____ DATASET RECORDS

-- ==== Sys2Proof/Machine/Step.lean ====
section
/-! DEFINITION. One step of the machine, and an instruction placed where the next step fetches. -/

namespace Sys2Proof.Machine

/-- One step: the first turn of the agenda; with an empty agenda the machine plans its next turns. -/
def step (s : State) : Host.Outcome State Fault Refusal :=
  match s.agenda with
  | t :: rest => State.runTurn { s with agenda := rest } t
  | [] => .next s.plan

/-- s with an instruction word stored where step fetches next, in the slot in which decodeTableWord reads it. -/
def State.withFetchWord (s : State) (_nbits w : Nat) : State :=
  s.placeBundle (bundleWith (BitVec.ofNat 32 w) (tableSlot (BitVec.ofNat 32 w)))

end Sys2Proof.Machine
end

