/-- The conditions of R320 for the head r of queue q. -/
def MayDispatch (s : State) (q : QueueId) (r : Queued) : Prop :=
  (s.wafer.kernels.filter (fun k => k.queue == q.val && k.st != .complete)).length ≤ 1
  ∧ (∀ n ∈ recWaits r.record, (recWaits r.record).count n ≤ (s.wafer.ls[n.toFin]).toNat)
  ∧ ((s.queue q).ctail - (s.queue q).chead).toNat + 3 ≤ 256
  ∧ ∀ i, s.wafer.image? (recImage r.record) = some i → ∀ c ∈ i.placed, ((s.tileAt c).kernels.filter TileKernel.holdsBanks).length ≤ 1

/-- The head of queue q has left it in t: its waits are decremented (R320). -/
def HeadTaken (s t : State) (q : QueueId) (r : Queued) : Prop :=
  (t.queue q).recs = (s.queue q).recs.tail ∧ (t.queue q).cond = none
  ∧ ∀ n : Fin 64, (t.wafer.ls[n]).toNat = (s.wafer.ls[n]).toNat - (recWaits r.record).count (BitVec.ofFin n)

/-- The record r at the head of queue q has started its kernel in t from image i (R322, R360). -/
def Started (s t : State) (q : QueueId) (r : Queued) (i : Image) : Prop :=
  Quiet s t ∧ HeadTaken s t q r ∧ t.wafer.nextOrder = s.wafer.nextOrder + 1
  ∧ (∃ k : Kernel, t.wafer.kernels = s.wafer.kernels ++ [k] ∧ k.seq = r.seq ∧ k.queue = q.val ∧ k.image = i.handle ∧ k.record = r.record
      ∧ k.asid = (s.queue q).asid ∧ k.secure = i.secure ∧ k.st = .running ∧ k.order = s.wafer.nextOrder ∧ k.faults = 0
      ∧ k.group = (if r.record.extractLsb' 448 64 = 0 then .bound else .gangWait) ∧ k.gangGrace = s.wafer.host.gangGrace ∧ k.gangChecked = false)
  ∧ (∃ d ∈ (t.queue q).due, d.seq = r.seq ∧ d.entry = none)
  ∧ ∀ c ∈ i.placed, (s.tileAt c).kernels.length < (t.tileAt c).kernels.length
      ∧ ∃ x ∈ (t.tileAt c).kernels, x.kernel = r.seq ∧ x.started = false ∧ x.order = s.wafer.nextOrder
        ∧ (r.record.extractLsb' 448 64 = 0 → ∃ n, s.now < n ∧ (n, Auto.contextLaunchStart c r.seq) ∈ t.timers)

/-- Kernel seq is ending in t with status 5 as a host or a gang ends it (R327, R378): its contexts on every tile take the cause, which a lower one held
already outranks; a swap that was to bring in a fresh one is withdrawn (R253); its grace runs. -/
def Aborting (s t : State) (seq : Nat) (code : BitVec 8) (group : GroupState) (late : Bool) : Prop :=
  SameMemory s t ∧ (∀ c k, ¬ Withdrawable (s.tileAt c) k seq → SameContext ((s.tileAt c).ctx k) ((t.tileAt c).ctx k))
  ∧ (∀ c ∈ s.tiles.map (·.at'), ∀ k : Tag, Withdrawable (s.tileAt c) k seq →
      ((t.tileAt c).ctx k).life.st = .empty ∧ (t.tileAt c).core.swap = none)
  ∧ (∀ x ∈ t.wafer.kernels, x.seq = seq → x.st = .ending ∧ x.status = 5 ∧ x.group = group ∧ x.late = late)
  ∧ (∀ c ∈ s.tiles.map (·.at'), ∀ j : Tag, let x := (s.tileAt c).ctx j
      x.life.kernel = seq → x.life.st ≠ .empty → x.life.st ≠ .killing → ¬ Withdrawable (s.tileAt c) j seq →
      ((t.tileAt c).ctx j).life.deferred = some (match x.life.deferred with
        | some old => if code.toNat < old.toNat then code else old
        | none => code))
  ∧ (∀ x ∈ t.tiles, ∀ y ∈ x.kernels, y.kernel = seq → y.started = true)
  ∧ (s.wafer.host.abortGrace = 0 → ∀ x ∈ t.wafer.kernels, x.seq = seq → x.killAt = some s.now)
  ∧ (s.wafer.host.abortGrace ≠ 0 → (s.now + s.wafer.host.abortGrace.toNat, Auto.abortGraceExpiry seq) ∈ t.timers)

/-- p is the spare that R433 chooses for coordinate c: in reach by some path of at most three links, and first in its order. -/
def Chosen (w : Wafer) (c : TileId) (failed : List (Nat × Nat)) (p : Nat × Nat) : Prop :=
  let ok (x : Nat × Nat) : Prop := x ∈ w.spares ∧ x ∉ failed ∧ ∃ n ∈ w.pathLinks c x, n ≤ 3
  ok p ∧ ∃ a, w.placeOf c = some a ∧ ∀ x, ok x → spareRank (!w.segmentBroken a) a p ≤ spareRank (!w.segmentBroken a) a x

/-- The rank of a spare for coordinate c in the order of R433. -/
def Wafer.rankAt (w : Wafer) (c : TileId) (x : Nat × Nat) : Nat :=
  let a := (w.placeOf c).getD (0, 0)
  spareRank (!w.segmentBroken a) a x

/-- No spare can take coordinate c. -/
def NoSpare (w : Wafer) (c : TileId) (failed : List (Nat × Nat)) : Prop :=
  w.placeOf c = none ∨ ∀ x ∈ w.spares, x ∈ failed ∨ ∀ n ∈ w.pathLinks c x, 3 < n

/-- What a request to move coordinate c, made by instruction i in s0, leads to from state s (R435, R438): nothing for a RETIRED or SPARE tile; a place in the order of
requests while a migration runs or the tile is not LIVE; a settling migration to the chosen spare; retirement where it is asked for or
no spare is left. -/
def Requested (i : Instr) (s0 s : State) (c : TileId) (retire : Bool) : Prop :=
  let st := (s.tileAt c).life.st
  ∃ t, exec i s0 = .next t ∧ SameMemory s t
    ∧ (st = .retired ∨ st = .spare → t = s)
    ∧ (st ≠ .retired → st ≠ .spare → (s.wafer.migration ≠ none ∨ st ≠ .live) →
        t = s.modWafer (fun w => { w with migWaiting := w.migWaiting ++ [(c, retire)] }))
    ∧ (st = .live → s.wafer.migration = none →
        (∀ p, retire = false → Chosen s.wafer c [] p → SameContexts s t ∧ (t.tileAt c).life.st = .migrating
          ∧ t.wafer.map = s.wafer.map ∧ ∃ g, t.wafer.migration = some g ∧ g.c = c ∧ g.phase = .settle ∧ g.since = s.now
            ∧ s.wafer.rankAt c (g.px, g.py) = s.wafer.rankAt c p)
        ∧ (retire = true ∨ NoSpare s.wafer c [] → (t.tileAt c).life.st = .retired ∧ t.wafer.map = s.wafer.map.filter (fun e => e.1 ≠ c)
          ∧ (∀ k, ((t.tileAt c).ctx k).life.st = .empty ∨ ((t.tileAt c).ctx k).life.st = .killing)
          ∧ t.wafer.host.migLast = 0xAB ∧ ∃ g, t.wafer.migration = some g ∧ g.c = c ∧ g.retireOnly = true ∧ g.phase = .check))
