-- ==== Sys2Proof/Laws/Issue.lean ====
section
/-! SUPPORT. What the issue of a bundle that holds one instruction does, said once: every statement about an instruction's result goes
through it. -/

namespace Sys2Proof.Machine

/-! ### The context in focus -/

@[simp] theorem State.ctx_setCtx (s : State) (c : Context) : (s.setCtx c).ctx = c := by
  simp [State.setCtx, State.ctx]

@[simp] theorem State.setCtx_setCtx (s : State) (c d : Context) : (s.setCtx c).setCtx d = s.setCtx d := by
  simp [State.setCtx]

@[simp] theorem State.ctx_modCtx (s : State) (f : Context → Context) : (s.modCtx f).ctx = f s.ctx := by
  simp [State.modCtx]

@[simp] theorem State.modCtx_modCtx (s : State) (f g : Context → Context) :
    (s.modCtx f).modCtx g = s.modCtx (fun c => g (f c)) := by
  simp [State.modCtx]

theorem State.setCtx_ctx (s : State) : s.setCtx s.ctx = s := by
  simp [State.setCtx, State.ctx]

/-! ### The scratch of an attempt -/

/-- A state with another issue scratch. -/
def State.withIssue (s : State) (i : Issue) : State := { s with issue := i }

@[simp] theorem State.withIssue_issue (s : State) (i : Issue) : (s.withIssue i).issue = i := rfl
@[simp] theorem State.withIssue_ctx (s : State) (i : Issue) : (s.withIssue i).ctx = s.ctx := rfl
@[simp] theorem State.withIssue_tile (s : State) (i : Issue) : (s.withIssue i).tile = s.tile := rfl
@[simp] theorem State.withIssue_tag (s : State) (i : Issue) : (s.withIssue i).tag = s.tag := rfl
@[simp] theorem State.withIssue_withIssue (s : State) (i j : Issue) : (s.withIssue i).withIssue j = s.withIssue j := rfl
@[simp] theorem State.withIssue_watchOn (s : State) (i : Issue) (w : Fin 16) : (s.withIssue i).watchOn w = s.watchOn w := rfl

theorem State.wait_holds (s : State) (ws : List WaitCond) (h : ∀ w ∈ ws, s.holds w = true) : s.wait ws = s := by
  have : ws.filter (fun w => !s.holds w) = [] := by
    simp only [List.filter_eq_nil_iff]; intro w hw; simp [h w hw]
  simp [State.wait, this]

theorem State.watchAccess_off (s : State) (k : Nat) (kinds : List Nat) (a n : Nat) (h : ∀ w, s.watchOn w = false) :
    s.watchAccess k kinds a n = s := by
  have : s.watchHits kinds a n = [] := by
    simp [State.watchHits, h]
  simp [State.watchAccess, this]

theorem State.attempt_clear (s : State) (hc : s.Clear) (p : Passes) : s.attempt p = s.tryBundle p true State.issued := by
  obtain ⟨_, hd, hs, _⟩ := hc
  unfold State.attempt
  split
  · rename_i h1 h2; rcases hd with hd | ⟨hd, _⟩ <;> simp_all
  · rename_i h1 h2; rcases hd with hd | ⟨_, hd⟩ <;> simp_all
  · simp [hs]

theorem State.predicate_on (s : State) (k : Nat) (p : BitVec 2) (h0 : s.issue.header = 0)
    (h : p = 0 ∨ s.ctx.regs.getP (0#1 ++ p) = { val := 1, poison := false }) : s.predicate k p = (true, false) := by
  unfold State.predicate predRef
  by_cases hp : p = 0
  · simp [h0, hp]
  · have h := h.resolve_left hp
    have hp' : ¬ p = 0#2 := hp
    simp [h0, hp', h]

theorem State.predicateBad_on (s : State) (k : Nat) (p : BitVec 2) (h0 : s.issue.header = 0)
    (h : p = 0 ∨ s.ctx.regBad.contains (.p (0#1 ++ p)) = false) : s.predicateBad k p = false := by
  unfold State.predicateBad predRef
  by_cases hp : p = 0
  · simp [h0, hp]
  · have h := h.resolve_left hp
    have hp' : ¬ p = 0#2 := hp
    have h' : RegRef.p (0#1 ++ p) ∉ s.ctx.regBad := by simpa using h
    simp only [h0]
    simp [hp', h']

/-- The state in which a slot that is on looks at its operands. -/
def SlotOp.lookAt (o : SlotOp) (s : State) : State := (s.use o.slot .on).setTimed o.timed

/-- A slot that is on, whose waits hold and whose checks pass, only plans. -/
theorem SlotOp.gather_on (o : SlotOp) (s : State) (hp : s.predicate o.slot o.pred = (true, false))
    (hb : s.predicateBad o.slot o.pred = false)
    (hw : ∀ w ∈ o.allWaits (o.lookAt s), (o.lookAt s).holds w = true) (hf : o.firstFail (o.lookAt s) = none)
    (hoff : ∀ w, (o.lookAt s).watchOn w = false) : o.gather s = o.plan (o.lookAt s) := by
  unfold SlotOp.gather
  rw [hp]
  simp only [hb, Bool.false_eq_true, ↓reduceIte, Bool.not_true]
  change (match o.firstFail ((o.lookAt s).wait (o.allWaits (o.lookAt s))) with
    | some c => (o.note ((o.lookAt s).wait (o.allWaits (o.lookAt s)))).fail o.slot c
    | none => o.plan (o.seen ((o.lookAt s).wait (o.allWaits (o.lookAt s))))) = _
  rw [State.wait_holds _ _ hw, hf]
  have : o.seen (o.lookAt s) = o.lookAt s := by
    unfold SlotOp.seen; split
    · exact State.watchAccess_off _ _ _ _ _ hoff
    · rfl
  simp only [this]

theorem scanLevel_pc (pc : BitVec 32) (t u : Bool) (k : Fin 4) (x y : Scan)
    (h : x.loops = y.loops ∧ x.npc = y.npc ∧ x.redir = y.redir) :
    (scanLevel pc t k x).loops = (scanLevel pc u k y).loops ∧ (scanLevel pc t k x).npc = (scanLevel pc u k y).npc
      ∧ (scanLevel pc t k x).redir = (scanLevel pc u k y).redir := by
  obtain ⟨h1, h2, h3⟩ := h
  unfold scanLevel
  simp only [h1, h3]
  split
  · split <;> simp [h2]
  · exact ⟨h1, h2, h3⟩

/-- A taken transfer changes the PC after the next bundle, not the next PC (R107). -/
theorem Flow.advance_pc (f : Flow) (q : Bool) (t : Option (BitVec 32)) : (f.advance q t none).pc = (f.advance q none none).pc := by
  have key : ∀ (a b : Bool) (x y : Scan), x.loops = y.loops ∧ x.npc = y.npc ∧ x.redir = y.redir →
      (scanLevel f.pc a 0 (scanLevel f.pc a 1 (scanLevel f.pc a 2 (scanLevel f.pc a 3 x)))).npc
        = (scanLevel f.pc b 0 (scanLevel f.pc b 1 (scanLevel f.pc b 2 (scanLevel f.pc b 3 y)))).npc := by
    intro a b x y h
    have h3 := scanLevel_pc f.pc a b 3 x y h
    have h2 := scanLevel_pc f.pc a b 2 _ _ h3
    have h1 := scanLevel_pc f.pc a b 1 _ _ h2
    exact (scanLevel_pc f.pc a b 0 _ _ h1).2.1
  unfold Flow.advance
  by_cases hq : (f.indelay || q) = true
  · simp [hq]
  · simp only [hq]
    exact key _ _ _ _ ⟨rfl, rfl, rfl⟩


/-- The state in which the slot of a bundle that holds one instruction is looked at. -/
def State.gathering (s : State) : State := s.reads.withIssue { header := s.issue.header, words := s.issue.words, phase := .gather }

theorem State.beginAttempt_clear (s : State) (hc : s.Clear) : s.beginAttempt = s.gathering := by
  obtain ⟨hi, _, _, hl, hd, hp, _⟩ := hc
  have a2 : (s.modCtx Context.landed).ctx.dbg.popped = [] := by simpa [Context.landed] using hp
  have a1 : (s.modCtx Context.landed).issue = { header := s.issue.header, words := s.issue.words } := hi
  unfold State.beginAttempt
  simp only [hl, Bool.false_eq_true, ↓reduceIte, State.inPhase]
  rw [a1]
  change ({ s.reads with issue := { header := s.issue.header, words := s.issue.words, phase := .gather, popped := (s.modCtx Context.landed).ctx.dbg.popped } } : State) = _
  rw [a2]; rfl

/-- An attempt that nothing holds back commits. -/
theorem State.tryBundle_clear (s : State) (hc : s.Clear) (p : Passes) (g : State) (hg : p.gather s.gathering = g)
    (hoff : ∀ w, g.watchOn w = false)
    (h1 : g.issue.waits = []) (h2 : g.issue.fails = []) (h3 : g.issue.watch = []) (h4 : g.issue.ask = none)
    (h5 : g.tile.core.log.issued = []) (h6 : g.pastWindow = false) :
    s.tryBundle p true State.issued = State.commitBundle p State.issued g := by
  have e1 : g.watchPc = g := by
    unfold State.watchPc; split
    · rfl
    · exact State.watchAccess_off _ _ _ _ _ hoff
  have e2 : g.watchCheck = g := by simp [State.watchCheck, h3, firstWatch]
  have e3 : g.watchHolds = false := by simp [State.watchHolds, h3, firstWatch]
  have hcol : g.collides = false := by simp [State.collides, h5]
  have hcs : s.compatStall = false := by
    have := hc.2.2.2.2.2.2.1
    simp [State.compatStall, State.holds, this]
  unfold State.tryBundle
  rw [hcs, State.beginAttempt_clear s hc, hg, e1, e2]
  unfold State.endAttempt
  simp only [h1, h2, e3, h4, h6, hcol, ne_eq, not_true_eq_false, ↓reduceIte, Bool.false_eq_true, Bool.and_false]
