-- ==== Sys2Proof/Laws/State.lean ====
section
/-! SUPPORT. What each named update of the state leaves in each field: one lemma per field per update, and reading back what an update of one
context, reticle, queue or port has written. -/

namespace Sys2Proof.Machine

/-! ### State.modTile -/

@[simp] theorem State.modTile_tile (s : State) (f : Tile → Tile) : (s.modTile f).tile = f s.tile := rfl
@[simp] theorem State.modTile_others (s : State) (f : Tile → Tile) : (s.modTile f).others = s.others := rfl
@[simp] theorem State.modTile_tag (s : State) (f : Tile → Tile) : (s.modTile f).tag = s.tag := rfl
@[simp] theorem State.modTile_issue (s : State) (f : Tile → Tile) : (s.modTile f).issue = s.issue := rfl
@[simp] theorem State.modTile_wafer (s : State) (f : Tile → Tile) : (s.modTile f).wafer = s.wafer := rfl
@[simp] theorem State.modTile_now (s : State) (f : Tile → Tile) : (s.modTile f).now = s.now := rfl
@[simp] theorem State.modTile_agenda (s : State) (f : Tile → Tile) : (s.modTile f).agenda = s.agenda := rfl
@[simp] theorem State.modTile_timers (s : State) (f : Tile → Tile) : (s.modTile f).timers = s.timers := rfl
@[simp] theorem State.modTile_fresh (s : State) (f : Tile → Tile) : (s.modTile f).fresh = s.fresh := rfl

/-! ### State.modCore -/

@[simp] theorem State.modCore_tile (s : State) (f : Core → Core) : (s.modCore f).tile = { s.tile with core := f s.tile.core } := rfl
@[simp] theorem State.modCore_others (s : State) (f : Core → Core) : (s.modCore f).others = s.others := rfl
@[simp] theorem State.modCore_tag (s : State) (f : Core → Core) : (s.modCore f).tag = s.tag := rfl
@[simp] theorem State.modCore_issue (s : State) (f : Core → Core) : (s.modCore f).issue = s.issue := rfl
@[simp] theorem State.modCore_wafer (s : State) (f : Core → Core) : (s.modCore f).wafer = s.wafer := rfl
@[simp] theorem State.modCore_now (s : State) (f : Core → Core) : (s.modCore f).now = s.now := rfl
@[simp] theorem State.modCore_agenda (s : State) (f : Core → Core) : (s.modCore f).agenda = s.agenda := rfl
@[simp] theorem State.modCore_timers (s : State) (f : Core → Core) : (s.modCore f).timers = s.timers := rfl
@[simp] theorem State.modCore_fresh (s : State) (f : Core → Core) : (s.modCore f).fresh = s.fresh := rfl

________

TASK ITEM
Copy out, exactly and alone, the lines of the entries above between the ones holding "q).chead).toNat + 3 ≤ 256" and "already outranks; a", inclusive.

THE COMPLETED TASK
  ∧ ((s.queue q).ctail - (s.queue q).chead).toNat + 3 ≤ 256
  ∧ ∀ i, s.wafer.image? (recImage r.record) = some i → ∀ c ∈ i.placed, ((s.tileAt c).kernels.filter TileKernel.holdsBanks).length ≤ 1

/-- The head of queue q has left it in t: its waits are decremented (R320). -/
def HeadTaken (s t : State) (q : QueueId) (r : Queued) : Prop :=
  (t.queue q).recs = (s.queue q).recs.tail ∧ (t.queue q).cond = none
  ∧ ∀ n : Fin 64, (t.wafer.ls[n]).toNat = (s.wafer.ls[n]).toNat - (recWaits r.record).count (BitVec.ofFin n)

/-- The record r at the head of queue q has started its kernel in t from image i (R322, R360). -/
def Started (s t : State) (q : QueueId) (r : Queued) (i : Image) : Prop :=
  Quiet s t ∧ HeadTaken s t q r ∧ t.wafer.nextOrder = s.wafer.nextOrder + 1
  ∧ (∃ k : Kernel, t.wafer.kernels = s.wafer.kernels ++ [k] ∧ k.seq = r.seq ∧ k.queue = q.val ∧ k.image = i.handle ∧ k.record = r.record
      ∧ k.asid = (s.queue q).asid ∧ k.secure = i.secure ∧ k.st = .running ∧ k.order = s.wafer.nextOrder ∧ k.faults = 0
      ∧ k.group = (if r.record.extractLsb' 448 64 = 0 then .bound else .gangWait) ∧ k.gangGrace = s.wafer.host.gangGrace ∧ k.gangChecked = false)
  ∧ (∃ d ∈ (t.queue q).due, d.seq = r.seq ∧ d.entry = none)
  ∧ ∀ c ∈ i.placed, (s.tileAt c).kernels.length < (t.tileAt c).kernels.length
      ∧ ∃ x ∈ (t.tileAt c).kernels, x.kernel = r.seq ∧ x.started = false ∧ x.order = s.wafer.nextOrder
        ∧ (r.record.extractLsb' 448 64 = 0 → ∃ n, s.now < n ∧ (n, Auto.contextLaunchStart c r.seq) ∈ t.timers)

/-- Kernel seq is ending in t with status 5 as a host or a gang ends it (R327, R378): its contexts on every tile take the cause, which a lower one held
already outranks; a swap that was to bring in a fresh one is withdrawn (R253); its grace runs. -/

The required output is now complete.